[Data supplied Boundary: Start]

-- ==== Sys2Proof/Laws/Words.lean ====
section
/-! SUPPORT. Words as numbers (spec/30_encoding.md rule R40). -/

namespace Sys2Proof.Machine

/-- A word as a number is its fields assembled with `Z = 0` (R40). -/
theorem wordOf_eq_assemble {op m a : Nat} (hm : m < 2) (ha : a < 2 ^ 24) :
    wordOf op m a = OpWord.assemble (BitVec.ofNat 4 op) (BitVec.ofNat 1 m) 0#3 (BitVec.ofNat 24 a) := by
  apply BitVec.eq_of_toNat_eq
  rw [OpWord.toNat_assemble]
  simp only [wordOf, BitVec.toNat_ofNat]
  omega

/-- The word of an operation as a number (R40, R47). -/
theorem encode_eq_wordOf (i : Instr) :
    encode i = wordOf i.opCode.toNat i.modeBit.toNat i.operandBits.toNat := by
  have := i.opCode.isLt
  have := i.modeBit.isLt
  have := i.operandBits.isLt
  apply BitVec.eq_of_toNat_eq
  rw [encode, OpWord.toNat_assemble]
  simp only [wordOf, BitVec.toNat_ofNat]
  omega

theorem selCode_eq (s : FieldSel) : selCode s = s.toBit.toNat := by cases s <;> rfl

theorem orderCode_eq (o : ComponentOrder) : orderCode o = o.toBit.toNat := by cases o <;> rfl

end Sys2Proof.Machine
end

[Data supplied Boundary: End]

● **Your goal**
Each record must be reproduced exactly. Keep every one.

● **Reply to the exercise**
-- ==== Sys2Proof/Laws/Words.lean ====
section
/-! SUPPORT. Words as numbers (spec/30_encoding.md rule R40). -/

namespace Sys2Proof.Machine

/-- A word as a number is its fields assembled with `Z = 0` (R40). -/
theorem wordOf_eq_assemble {op m a : Nat} (hm : m < 2) (ha : a < 2 ^ 24) :
    wordOf op m a = OpWord.assemble (BitVec.ofNat 4 op) (BitVec.ofNat 1 m) 0#3 (BitVec.ofNat 24 a) := by
  apply BitVec.eq_of_toNat_eq
  rw [OpWord.toNat_assemble]
  simp only [wordOf, BitVec.toNat_ofNat]
  omega

/-- The word of an operation as a number (R40, R47). -/
theorem encode_eq_wordOf (i : Instr) :
    encode i = wordOf i.opCode.toNat i.modeBit.toNat i.operandBits.toNat := by
  have := i.opCode.isLt
  have := i.modeBit.isLt
  have := i.operandBits.isLt
  apply BitVec.eq_of_toNat_eq
  rw [encode, OpWord.toNat_assemble]
  simp only [wordOf, BitVec.toNat_ofNat]
  omega

theorem selCode_eq (s : FieldSel) : selCode s = s.toBit.toNat := by cases s <;> rfl

theorem orderCode_eq (o : ComponentOrder) : orderCode o = o.toBit.toNat := by cases o <;> rfl

end Sys2Proof.Machine
end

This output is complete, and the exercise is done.